Slashdot Mirror


Programmer's Language-Aware Spell Checker?

Jerry Asher writes "Not all of my coworkers are careful about spelling errors. Sometimes this causes real embarrassment as spelling errors creep into software interfaces. Does anyone know of spell checkers for programming languages? I don't want a text spell checker, I want a programming-language-aware spell checker. A spell checker that I can pass all of my code through and will flag spelling errors in function names, variable names, and comments, but will ignore language keywords, language constructs and expressions, and various programming styles (camel code, or underscores, or...). I want a spell checker that knows that void *functionSigniture(char *myRoutine) contains one spelling error. Does anyone have such a thing for Java or C++? Are there any Eclipse plugins that do this?"

5 of 452 comments (clear)

  1. Sounds like a good idea by PhrostyMcByte · · Score: 4, Interesting

    And not too hard to implement - all you need is a lexer and a few functions to classify different naming styles. lexertl even comes ready with a full example for C++, so get to it ;)

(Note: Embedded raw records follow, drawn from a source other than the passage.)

/-- Any number of visits changes nothing but planes and accumulators (R166). -/
theorem inOrder_visit_onlyDrew (x y : Nat → Int) (n : Nat) (s : State) :
    s.onlyDrew (inOrder (fun k => visit (x k) (y k)) n s) :=
  inOrder_invariant (P := s.onlyDrew) (fun _ _ h => State.onlyDrew_trans h (visit_onlyDrew ..)) (State.onlyDrew_refl s) n

/-! ## BLOCK copy -/

theorem copyVisit_eq (x y : Int) (s : State) : copyVisit x y s = { s with planes := (copyVisit x y s).planes } := plot_eq ..

/-- The registers after any number of copy visits: no change (R160). -/
theorem inOrder_copyVisit_eq (x y : Nat → Int) (n : Nat) (s : State) :
    inOrder (fun k => copyVisit (x k) (y k)) n s =
      { s with planes := (inOrder (fun k => copyVisit (x k) (y k)) n s).planes } := by
  induction n with
  | zero => rfl
  | succ k ih =>
    simp only [inOrder]
    rw [copyVisit_eq, ih]

theorem planeRead_copyVisit (x y : Int) (s : State) (q : PlaneId) (u w : Int) :
    planeRead (copyVisit x y s) q u w =
      if positionPass s (x + s.moveX) (y + s.moveY) = true ∧ s.planeEnabled q = true ∧ u = x + s.moveX ∧ w = y + s.moveY
      then storeValue s (planeRead s q u w) (planeRead s q x y &&& ones s.depth.db) else planeRead s q u w := planeRead_plot ..

/-- The planes after `n` copy visits of source positions that are all different: a cell that is no destination keeps its value,
and where no source is a destination each destination takes its source's cell. -/
theorem planeRead_inOrder_copyVisit (x y : Nat → Int) (n : Nat) (s : State) :
    (∀ p u w, (∀ k < n, ¬ (u = x k + s.moveX ∧ w = y k + s.moveY)) →
      planeRead (inOrder (fun k => copyVisit (x k) (y k)) n s) p u w = planeRead s p u w) ∧
    ((∀ j k, j < k → k < n → ¬ (x j = x k ∧ y j = y k)) →
      (∀ j < n, ∀ k < n, ¬ (x j = x k + s.moveX ∧ y j = y k + s.moveY)) → ∀ k < n, ∀ p,
      planeRead (inOrder (fun k => copyVisit (x k) (y k)) n s) p (x k + s.moveX) (y k + s.moveY) =
        if positionPass s (x k + s.moveX) (y k + s.moveY) = true ∧ s.planeEnabled p = true
        then storeValue s (planeRead s p (x k + s.moveX) (y k + s.moveY)) (planeRead s p (x k) (y k) &&& ones s.depth.db)
        else planeRead s p (x k + s.moveX) (y k + s.moveY)) := by
  have one : ∀ k p u w, planeRead (inOrder (fun k => copyVisit (x k) (y k)) (k + 1) s) p u w =
      if (positionPass s (x k + s.moveX) (y k + s.moveY) = true ∧ s.planeEnabled p = true) ∧
        u = x k + s.moveX ∧ w = y k + s.moveY
      then storeValue s (planeRead (inOrder (fun k => copyVisit (x k) (y k)) k s) p u w)
        (planeRead (inOrder (fun k => copyVisit (x k) (y k)) k s) p (x k) (y k) &&& ones s.depth.db)
      else planeRead (inOrder (fun k => copyVisit (x k) (y k)) k s) p u w := by
    intro k p u w
    have h := inOrder_copyVisit_eq x y k s
    simp only [inOrder]
    rw [planeRead_copyVisit]
    generalize inOrder (fun k => copyVisit (x k) (y k)) k s = t at h ⊢
    have hc : t.ce = s.ce := by rw [h]
    have hp : t.par = s.par := by rw [h]
    have hm : t.moveX = s.moveX ∧ t.moveY = s.moveY ∧ t.depth = s.depth := by rw [h]; exact ⟨rfl, rfl, rfl⟩
    rw [hm.1, hm.2.1, hm.2.2, positionPass_congr hp hc, planeEnabled_congr hc, storeValue_congr hc]
    simp only [and_assoc]
  have out : ∀ m ≤ n, ∀ p u w, (∀ k < m, ¬ (u = x k + s.moveX ∧ w = y k + s.moveY)) →
      planeRead (inOrder (fun k => copyVisit (x k) (y k)) m s) p u w = planeRead s p u w := by
    intro m hm p u w hu
    induction m with
    | zero => rfl
    | succ k ih =>
      rw [one, if_neg (fun q => hu k (by omega) q.2)]
      exact ih (by omega) fun j hj => hu j (by omega)
  refine ⟨out n le_rfl, fun inj sep => ?_⟩
  refine (stores_at_distinct (R := fun k p u w => planeRead (inOrder (fun k => copyVisit (x k) (y k)) k s) p u w)
    (x := fun k => x k + s.moveX) (y := fun k => y k + s.moveY)
    (c := fun k p => positionPass s (x k + s.moveX) (y k + s.moveY) = true ∧ s.planeEnabled p = true)
    (st := fun k p o => storeValue s o (planeRead s p (x k) (y k) &&& ones s.depth.db)) (fun k hk p u w => ?_)
    (fun j k h1 h2 q => inj j k h1 h2 ⟨by have := q.1; omega, by have := q.2; omega⟩)).1
  rw [one, out k (by omega) p (x k) (y k) fun j hj => sep k hk j (by omega)]

/-! ## The host transfer -/

/-- The transfer cursor after `n` advances, from the first corner: the n-th position of the rectangle, still active while a
pixel is left to move (R168, R170). -/
theorem Xfer.advance_iter {f : Xfer} (ha : f.active = true) (hx : f.hx = f.x0) (hy : f.hy = f.y0)
    (hsx : f.sx = signToward f.x0 f.x1) (hsy : f.sy = signToward f.y0 f.y1) (n : Nat)
    (hn : n < ((f.x1 - f.x0).natAbs + 1) * ((f.y1 - f.y0).natAbs + 1)) :
    Xfer.advance^[n] f =
      { f with hx := toward f.x0 f.x1 (n % ((f.x1 - f.x0).natAbs + 1)), hy := toward f.y0 f.y1 (n / ((f.x1 - f.x0).natAbs + 1)) } := by
  induction n with
  | zero =>
    simp only [Function.iterate_zero, id_eq, Nat.zero_mod, Nat.zero_div, toward_eq, Nat.cast_zero, mul_zero, add_zero]
    obtain ⟨_, _, _, _, _, _, _, _, _, _⟩ := f
    simp_all
  | succ k ih =>
    rw [Function.iterate_succ_apply', ih (by omega)]
    have hW : 0 < (f.x1 - f.x0).natAbs + 1 := Nat.succ_pos _
    generalize hw : (f.x1 - f.x0).natAbs + 1 = w at *
    have hmod := Nat.mod_lt k hW
    have hdm := Nat.div_add_mod k w
    have hdiv : k / w < (f.y1 - f.y0).natAbs + 1 := Nat.div_lt_of_lt_mul (by omega)
    have hlast : toward f.x0 f.x1 (k % w) = f.x1 ↔ k % w + 1 = w := by
      unfold toward
      split <;> omega
    unfold Xfer.advance
    by_cases hr : k % w + 1 = w
    · have hk1 : (k + 1) % w = 0 ∧ (k + 1) / w = k / w + 1 := by
        have : k + 1 = w * (k / w + 1) := by rw [Nat.mul_add]; omega
        rw [this]
        exact ⟨Nat.mul_mod_right _ _, Nat.mul_div_cancel_left _ hW⟩
      have hyne : toward f.y0 f.y1 (k / w) ≠ f.y1 := by
        intro h
        have hq : k / w + 1 = (f.y1 - f.y0).natAbs + 1 := by
          unfold toward at h
          split at h <;> omega
        have : k + 1 = w * (k / w + 1) := by rw [Nat.mul_add]; omega
        rw [hq] at this
        omega
      have h0 := hlast.mpr hr
      simp only [h0, ne_eq, not_true_eq_false, if_false, hyne, not_false_eq_true, if_true, hk1.1, hk1.2]
      congr 1
      · simp [toward_eq]
      · rw [toward_eq, toward_eq, hsy]; push_cast; ring
    · have hk1 : (k + 1) % w = k % w + 1 ∧ (k + 1) / w = k / w := by
        have e : k + 1 = w * (k / w) + (k % w + 1) := by omega
        rw [e]
        refine ⟨?_, ?_⟩
        · rw [Nat.mul_add_mod, Nat.mod_eq_of_lt (show k % w + 1 < w by omega)]
        · rw [Nat.mul_add_div hW, Nat.div_eq_of_lt (show k % w + 1 < w by omega), Nat.add_zero]
      have h0 := mt hlast.mp hr
      simp only [ne_eq, h0, not_false_eq_true, if_true, hk1.1, hk1.2]
      congr 1
      rw [toward_eq, toward_eq, hsx]; push_cast; ring

/-- A transfer cursor inside its rectangle stays inside it. -/
theorem Xfer.cursorInside_advance {f : Xfer} (h : f.cursorInside) : f.advance.cursorInside := by
  obtain ⟨a, b, c, d, e, g, hx, hy⟩ := h
  unfold Xfer.cursorInside at *
  unfold Xfer.advance
  have hx0 : within f.x0 f.x1 f.x0 := by unfold within; omega
  split
  · refine ⟨a, b, c, d, e, g, ?_, hy⟩
    simp only [e, signToward]
    unfold within at *
    split <;> simp only [Sign.toInt] <;> omega
  · split
    · refine ⟨a, b, c, d, e, g, hx0, ?_⟩
      simp only [g, signToward]
      unfold within at *
      split <;> simp only [Sign.toInt] <;> omega
    · exact ⟨a, b, c, d, e, g, hx0, hy⟩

  2. It's a good question ... by YeeHaW_Jelte · · Score: 4, Interesting

    We've got code here that refers to 'insurrances', 'insurances', 'insurrences' and 'insurences', I'm not kidding.

    People here making fun of his request and saying that this should be set in stone in design documents, or be checked in peer code reviews are obviously not working in a run-of-the-mill software company where there's neither the inclination nor the time to do everything the formal way. Also, I have to see the first design document that correctly enumerates all the requirements for the software, let alone all the names for the variables to be used.

    --

    ---
    "The chances of a demonic possession spreading are remote -- relax."
  3. How about this by Ed+Avis · · Score: 4, Interesting

    Yes, this is a legitimate problem. I work on code that has spelling mistakes embedded into interfaces and it's very annoying. The fashionable use of StudlyCaps in programming (why? who decided that TextLikeThis is more readable than text_like_this?) makes the job a little harder but not impossible, as long as you follow the sane rule of making each word start with capital and continue lowercase, even if an acronym (so XmlParser not XMLParser or, God forbid, XMLparser - though of course XML_parser would be better than any of those).

    Enough rant. How about this:

    perl -ne "s/([a-z])([A-Z])/$1 $2/g; tr/A-Za-z/ /c; foreach (split) { print qq{$_\n} unless $seen{lc $_}++ }" source_file...

    That will give a list of unique words in your source code (use find and xargs to scan the whole source tree). Then you can run that list of words through an ordinary spellchecker such as ispell. Unfortunately when you find a mistake you have to go back and grep for it to find where it occurs. You would also need a personal dictionary for things that are not English words but nonetheless appear in code.

    I would probably keep the private word list containing things like 'foreach' and 'const' with the program source code, and have a makefile target 'make spellcheck' that runs a command like the above and then prints out all words found that are not in /usr/share/dict/words or in the private word list. Indeed, why not this:

    find . -type f -name '*.c' | xargs perl -ne "s/([a-z])([A-Z])/$1 $2/g; tr/A-Za-z/ /c; foreach (split) { print qq{$_\n} unless $seen{lc $_}++ }" >found_words
    sort -u private_word_list /usr/share/dict/words >allowed_words
    diff -u allowed_words found_words | grep -E '^[+][^+]'

    The private word list can be kept under version control and checked in whenever you add a new non-English word like 'Frobule' to your source code.

    Adding filenames and line numbers to the output is left as an exercise for the reader. You might also want to change the perl command to ignore words with length < 5.

    --
    -- Ed Avis ed@membled.com
  4. Annoying perhaps but by Taagehornet · · Score: 4, Interesting

    True, identifier names containing spelling errors can be a real annoyance, but I somehow doubt you'll ever find a usable solution, at least not as long as you'll need to interface to code beyond your control. What spell checker wouldn't choke on regular C++? Just picking a random declaration from MSDN (feel free to choose any other API, it won't change anything):

    HRESULT MFGetService(
    IUnknown* punkObject,
    REFGUID guidService,
    REFIID riid,
    LPVOID* ppvObject
    );


    You'll probably just end up spending all your day removing false positives.

  5. Ken Thompson and creat() by Maximum+Prophet · · Score: 4, Interesting

    Wow, 240 comments about spelling and programming and no-one's mentioned the famous Ken Thompson quote:

    "If I had to do it over again? Hmm... I guess I'd spell 'creat' with an 'e'."

    --
    All ideas^H^H^H^H^Hprocesses in this post are Patent Pending. (as well as the process of patenting all postings)